WORKING DATA below:

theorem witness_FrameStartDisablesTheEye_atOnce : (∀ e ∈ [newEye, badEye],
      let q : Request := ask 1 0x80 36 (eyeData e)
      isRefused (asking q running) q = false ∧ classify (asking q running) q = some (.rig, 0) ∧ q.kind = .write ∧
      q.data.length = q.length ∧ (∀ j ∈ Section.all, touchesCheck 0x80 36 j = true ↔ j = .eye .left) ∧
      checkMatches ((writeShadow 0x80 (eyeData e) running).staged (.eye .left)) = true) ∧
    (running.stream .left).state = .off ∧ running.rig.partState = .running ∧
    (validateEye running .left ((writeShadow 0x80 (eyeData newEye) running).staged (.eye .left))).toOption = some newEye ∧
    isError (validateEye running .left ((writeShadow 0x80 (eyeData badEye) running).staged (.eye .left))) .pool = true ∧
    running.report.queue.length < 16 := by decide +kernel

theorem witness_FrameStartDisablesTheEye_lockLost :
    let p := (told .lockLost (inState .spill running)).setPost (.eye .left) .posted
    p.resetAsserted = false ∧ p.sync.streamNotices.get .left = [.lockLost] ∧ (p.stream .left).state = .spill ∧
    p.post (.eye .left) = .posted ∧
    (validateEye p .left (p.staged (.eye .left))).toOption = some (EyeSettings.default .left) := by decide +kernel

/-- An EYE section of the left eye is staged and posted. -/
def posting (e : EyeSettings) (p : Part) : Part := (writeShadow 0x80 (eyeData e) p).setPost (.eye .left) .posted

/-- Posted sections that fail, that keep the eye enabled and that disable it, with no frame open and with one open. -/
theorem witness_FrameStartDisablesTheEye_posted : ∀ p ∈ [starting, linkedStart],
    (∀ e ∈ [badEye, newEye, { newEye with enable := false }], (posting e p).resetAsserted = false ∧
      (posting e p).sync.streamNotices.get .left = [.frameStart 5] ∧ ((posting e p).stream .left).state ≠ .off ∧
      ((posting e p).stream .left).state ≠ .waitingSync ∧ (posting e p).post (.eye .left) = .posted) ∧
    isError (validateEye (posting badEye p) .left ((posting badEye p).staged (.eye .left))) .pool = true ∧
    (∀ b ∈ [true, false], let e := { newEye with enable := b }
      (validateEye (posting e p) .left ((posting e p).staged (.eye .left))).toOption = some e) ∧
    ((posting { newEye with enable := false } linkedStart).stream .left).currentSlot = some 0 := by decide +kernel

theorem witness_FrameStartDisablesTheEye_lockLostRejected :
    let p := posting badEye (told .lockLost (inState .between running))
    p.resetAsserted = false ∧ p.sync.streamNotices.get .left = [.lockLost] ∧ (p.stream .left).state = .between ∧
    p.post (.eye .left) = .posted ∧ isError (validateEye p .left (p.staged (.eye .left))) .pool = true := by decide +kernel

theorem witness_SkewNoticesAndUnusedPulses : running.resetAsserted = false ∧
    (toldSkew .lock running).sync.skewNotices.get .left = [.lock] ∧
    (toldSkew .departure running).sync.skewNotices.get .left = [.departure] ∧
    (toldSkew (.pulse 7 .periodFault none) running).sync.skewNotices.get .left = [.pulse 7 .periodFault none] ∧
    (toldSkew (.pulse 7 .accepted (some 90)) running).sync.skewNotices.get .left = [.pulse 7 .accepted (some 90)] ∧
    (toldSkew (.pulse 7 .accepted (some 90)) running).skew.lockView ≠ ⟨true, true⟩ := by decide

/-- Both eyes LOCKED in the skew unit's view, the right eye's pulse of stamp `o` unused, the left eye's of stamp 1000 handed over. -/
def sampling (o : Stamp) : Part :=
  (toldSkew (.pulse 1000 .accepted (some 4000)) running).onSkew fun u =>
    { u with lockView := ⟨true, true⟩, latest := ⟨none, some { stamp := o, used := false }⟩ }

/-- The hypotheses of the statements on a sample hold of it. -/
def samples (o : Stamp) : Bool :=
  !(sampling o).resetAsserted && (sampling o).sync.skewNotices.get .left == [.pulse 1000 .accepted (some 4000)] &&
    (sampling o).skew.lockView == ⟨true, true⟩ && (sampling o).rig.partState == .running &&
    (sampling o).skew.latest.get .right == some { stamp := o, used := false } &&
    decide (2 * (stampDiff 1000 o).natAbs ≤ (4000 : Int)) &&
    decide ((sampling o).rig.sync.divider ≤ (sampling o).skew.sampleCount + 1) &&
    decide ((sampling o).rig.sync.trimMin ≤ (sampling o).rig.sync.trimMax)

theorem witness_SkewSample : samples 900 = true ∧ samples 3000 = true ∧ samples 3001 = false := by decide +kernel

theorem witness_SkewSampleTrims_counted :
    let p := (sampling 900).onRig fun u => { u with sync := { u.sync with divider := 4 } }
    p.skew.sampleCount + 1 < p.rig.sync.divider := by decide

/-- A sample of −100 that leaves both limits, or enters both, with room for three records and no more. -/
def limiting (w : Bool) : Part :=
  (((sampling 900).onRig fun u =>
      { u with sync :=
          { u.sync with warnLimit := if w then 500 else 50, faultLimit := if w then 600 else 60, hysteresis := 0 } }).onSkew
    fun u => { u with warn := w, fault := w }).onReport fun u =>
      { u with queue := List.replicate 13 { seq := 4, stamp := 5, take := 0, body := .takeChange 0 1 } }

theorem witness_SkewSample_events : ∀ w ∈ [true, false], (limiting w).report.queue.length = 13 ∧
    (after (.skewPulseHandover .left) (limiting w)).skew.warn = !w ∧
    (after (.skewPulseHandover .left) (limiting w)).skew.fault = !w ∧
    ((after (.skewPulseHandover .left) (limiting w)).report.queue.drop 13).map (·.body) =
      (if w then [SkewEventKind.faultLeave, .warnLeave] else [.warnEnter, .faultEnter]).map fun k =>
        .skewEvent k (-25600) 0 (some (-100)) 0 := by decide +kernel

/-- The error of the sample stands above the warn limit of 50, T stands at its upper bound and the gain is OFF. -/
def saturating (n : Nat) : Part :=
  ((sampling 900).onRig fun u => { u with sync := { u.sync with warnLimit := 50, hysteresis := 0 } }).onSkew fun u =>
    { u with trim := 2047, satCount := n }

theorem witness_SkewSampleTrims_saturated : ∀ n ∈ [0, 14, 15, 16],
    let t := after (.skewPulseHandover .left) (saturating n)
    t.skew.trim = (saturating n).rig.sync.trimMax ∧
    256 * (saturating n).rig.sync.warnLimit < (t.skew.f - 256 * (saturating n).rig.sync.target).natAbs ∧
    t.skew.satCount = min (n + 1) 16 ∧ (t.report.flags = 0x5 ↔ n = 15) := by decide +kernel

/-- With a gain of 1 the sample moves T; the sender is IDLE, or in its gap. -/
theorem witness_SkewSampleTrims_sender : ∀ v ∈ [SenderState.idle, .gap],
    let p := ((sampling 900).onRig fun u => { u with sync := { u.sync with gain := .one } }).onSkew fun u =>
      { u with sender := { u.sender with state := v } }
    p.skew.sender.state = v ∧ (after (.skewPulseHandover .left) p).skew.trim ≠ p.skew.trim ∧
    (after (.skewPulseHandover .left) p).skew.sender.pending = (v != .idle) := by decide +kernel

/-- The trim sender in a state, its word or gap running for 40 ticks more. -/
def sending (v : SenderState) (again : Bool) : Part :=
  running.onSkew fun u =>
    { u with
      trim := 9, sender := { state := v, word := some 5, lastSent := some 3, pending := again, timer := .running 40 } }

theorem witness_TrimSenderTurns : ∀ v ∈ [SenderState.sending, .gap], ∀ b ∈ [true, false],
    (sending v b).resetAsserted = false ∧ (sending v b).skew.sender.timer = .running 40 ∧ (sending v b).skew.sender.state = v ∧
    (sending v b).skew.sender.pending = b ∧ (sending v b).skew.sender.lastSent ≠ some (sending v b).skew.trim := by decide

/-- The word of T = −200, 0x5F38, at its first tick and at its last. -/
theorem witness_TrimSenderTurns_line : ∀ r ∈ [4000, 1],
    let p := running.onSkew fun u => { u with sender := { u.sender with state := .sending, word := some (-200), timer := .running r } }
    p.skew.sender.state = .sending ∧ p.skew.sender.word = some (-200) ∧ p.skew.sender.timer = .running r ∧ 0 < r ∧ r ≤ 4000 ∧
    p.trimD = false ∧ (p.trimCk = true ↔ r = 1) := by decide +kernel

End of WORKING DATA.

▶ [PROMPT]
Beginning with the line that has "(validateEye (posting e" and ending with the line that has "(toldSkew .lock running).sync.skewNotices.get", set down the lines above exactly and include no others.

▶ [RESULT FOR THIS EXERCISE]
      (validateEye (posting e p) .left ((posting e p).staged (.eye .left))).toOption = some e) ∧
    ((posting { newEye with enable := false } linkedStart).stream .left).currentSlot = some 0 := by decide +kernel

theorem witness_FrameStartDisablesTheEye_lockLostRejected :
    let p := posting badEye (told .lockLost (inState .between running))
    p.resetAsserted = false ∧ p.sync.streamNotices.get .left = [.lockLost] ∧ (p.stream .left).state = .between ∧
    p.post (.eye .left) = .posted ∧ isError (validateEye p .left (p.staged (.eye .left))) .pool = true := by decide +kernel

theorem witness_SkewNoticesAndUnusedPulses : running.resetAsserted = false ∧
    (toldSkew .lock running).sync.skewNotices.get .left = [.lock] ∧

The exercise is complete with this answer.